*Work required:*
Write the records out again, precisely as they stand.

Extracted records Start Marker

/-- A deferred launch reads its template once and launches every strand from that copy, whatever has become of it since
(12 R286); the launch fails if the read, the template or the block fails (12 R300). A template in another device is asked for,
and the launch stays due until the answer comes (14 R349). -/
def State.deferredLaunch (s : State) (pid : BitVec 12) (gcb : Word) (b : List Word) (exec : Bool) (prio : BitVec 4) : State :=
  match s.blockCheck 0 pid exec gcb true with
  | .error e => s.deferredFail pid gcb e.1
  | .ok inHbm =>
    match s.engineRead (groupId pid gcb) 0 pid exec (addr57 (nthW b 4)) 64 with
    | (.error c, s1) => (s1.engineForget (groupId pid gcb)).deferredFail pid gcb c
    | (.ok none, s1) => { s1 with deferred := s1.deferred ++ [(pid, gcb)] }
    | (.ok (some bs), s1) => (s1.engineForget (groupId pid gcb)).deferredFromCopy pid gcb b exec prio inHbm bs

/-- The oldest deferred launch, at an index of its list (12 R294, R300); one of a frozen context is dropped (15 R390). A group
that was cancelled after its last dependence was met never launches, and completes as CANCELLED (12 R305). A block that
cannot be read any more is only recorded. A completion that waits for its list goes on in the same way. -/
def execDeferredLaunch (idx : Nat) (s : State) : Result :=
  match s.deferred[idx]? with
  | none => .next s
  | some (pid, gcb) =>
    let s0 : State := { s with deferred := s.deferred.eraseIdx idx }
    let k := s.knownOf pid gcb
    if s.engineAwaits (groupId pid gcb) then .next s
    else if !(s0.job pid).causes.isEmpty then .next ((s0.engineForget (groupId pid gcb)).note 0x1A pid gcb 0)
    else
      match s0.vaGet 0 pid true gcb 64 with
      | (.error c, s1) => .next (s1.note 0x1A pid gcb (c.code.setWidth 64))
      | (.ok bs, s1) =>
        let b := bytesWords bs 8
        match (match k with | some e => e.ending | none => none) with
        | some n => .next (s1.releaseFrom pid gcb (addr57 (nthW b 5)) n (fld (nthW b 6) 47 32 - n))
        | none =>
        if blockState b = 4 then
          .next (if (match k with | some e => e.done | none => false) then s1 else (s1.engineForget (groupId pid gcb)).completeGroup pid gcb)
        else if blockState b ≠ 2 then .next s1
        else
          .next (s1.deferredLaunch pid gcb b (match k with | some e => e.exec | none => false)
            (match k with | some e => e.prio | none => 15))

/-! ## Leaving waits (06 R148, R153; 12 R304) -/

/-- The arrival of a strand at a barrier that another device keeps is taken back (14 R355). -/
def State.leaveFarBarrier (s : State) (sid : Nat) : State :=
  match s.strandOf sid with
  | none => s
  | some x =>
    if x.barGen.isNone then s
    else
      let va := x.record.gcb + 8
      let s1 := (s.modStrand sid (fun y => { y with barGen := none })).remoteEnd (fun r => decide (r.strand = barId sid))
      match s1.farBlock 0 x.pid va with
      | some (dev, off) => s1.farAdd dev off va 0 true (BitVec.ofNat 64 (2 ^ 64 - 2 ^ 24))
      | none => s1

/-- The barrier entry of a strand is removed, its arrival with it. -/
def State.leaveBarrier (s : State) (sid : Nat) : State :=
  match s.barriers.find? (fun e => e.1 = sid) with
  | none => s.leaveFarBarrier sid
  | some (_, gcb, pid) =>
    let s1 : State := { s with barriers := s.barriers.filter (fun e => e.1 ≠ sid) }
    match s1.vaWord pid (gcb + 8) with
    | some w => s1.vaSetWord pid (gcb + 8) (setFld w 47 24 (fld w 47 24 - 1))
    | none => s1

Extracted records End Marker

*Worked solution:*
/-- A deferred launch reads its template once and launches every strand from that copy, whatever has become of it since
(12 R286); the launch fails if the read, the template or the block fails (12 R300). A template in another device is asked for,
and the launch stays due until the answer comes (14 R349). -/
def State.deferredLaunch (s : State) (pid : BitVec 12) (gcb : Word) (b : List Word) (exec : Bool) (prio : BitVec 4) : State :=
  match s.blockCheck 0 pid exec gcb true with
  | .error e => s.deferredFail pid gcb e.1
  | .ok inHbm =>
    match s.engineRead (groupId pid gcb) 0 pid exec (addr57 (nthW b 4)) 64 with
    | (.error c, s1) => (s1.engineForget (groupId pid gcb)).deferredFail pid gcb c
    | (.ok none, s1) => { s1 with deferred := s1.deferred ++ [(pid, gcb)] }
    | (.ok (some bs), s1) => (s1.engineForget (groupId pid gcb)).deferredFromCopy pid gcb b exec prio inHbm bs

/-- The oldest deferred launch, at an index of its list (12 R294, R300); one of a frozen context is dropped (15 R390). A group
that was cancelled after its last dependence was met never launches, and completes as CANCELLED (12 R305). A block that
cannot be read any more is only recorded. A completion that waits for its list goes on in the same way. -/
def execDeferredLaunch (idx : Nat) (s : State) : Result :=
  match s.deferred[idx]? with
  | none => .next s
  | some (pid, gcb) =>
    let s0 : State := { s with deferred := s.deferred.eraseIdx idx }
    let k := s.knownOf pid gcb
    if s.engineAwaits (groupId pid gcb) then .next s
    else if !(s0.job pid).causes.isEmpty then .next ((s0.engineForget (groupId pid gcb)).note 0x1A pid gcb 0)
    else
      match s0.vaGet 0 pid true gcb 64 with
      | (.error c, s1) => .next (s1.note 0x1A pid gcb (c.code.setWidth 64))
      | (.ok bs, s1) =>
        let b := bytesWords bs 8
        match (match k with | some e => e.ending | none => none) with
        | some n => .next (s1.releaseFrom pid gcb (addr57 (nthW b 5)) n (fld (nthW b 6) 47 32 - n))
        | none =>
        if blockState b = 4 then
          .next (if (match k with | some e => e.done | none => false) then s1 else (s1.engineForget (groupId pid gcb)).completeGroup pid gcb)
        else if blockState b ≠ 2 then .next s1
        else
          .next (s1.deferredLaunch pid gcb b (match k with | some e => e.exec | none => false)
            (match k with | some e => e.prio | none => 15))

/-! ## Leaving waits (06 R148, R153; 12 R304) -/

/-- The arrival of a strand at a barrier that another device keeps is taken back (14 R355). -/
def State.leaveFarBarrier (s : State) (sid : Nat) : State :=
  match s.strandOf sid with
  | none => s
  | some x =>
    if x.barGen.isNone then s
    else
      let va := x.record.gcb + 8
      let s1 := (s.modStrand sid (fun y => { y with barGen := none })).remoteEnd (fun r => decide (r.strand = barId sid))
      match s1.farBlock 0 x.pid va with
      | some (dev, off) => s1.farAdd dev off va 0 true (BitVec.ofNat 64 (2 ^ 64 - 2 ^ 24))
      | none => s1

/-- The barrier entry of a strand is removed, its arrival with it. -/
def State.leaveBarrier (s : State) (sid : Nat) : State :=
  match s.barriers.find? (fun e => e.1 = sid) with
  | none => s.leaveFarBarrier sid
  | some (_, gcb, pid) =>
    let s1 : State := { s with barriers := s.barriers.filter (fun e => e.1 ≠ sid) }
    match s1.vaWord pid (gcb + 8) with
    | some w => s1.vaSetWord pid (gcb + 8) (setFld w 47 24 (fld w 47 24 - 1))
    | none => s1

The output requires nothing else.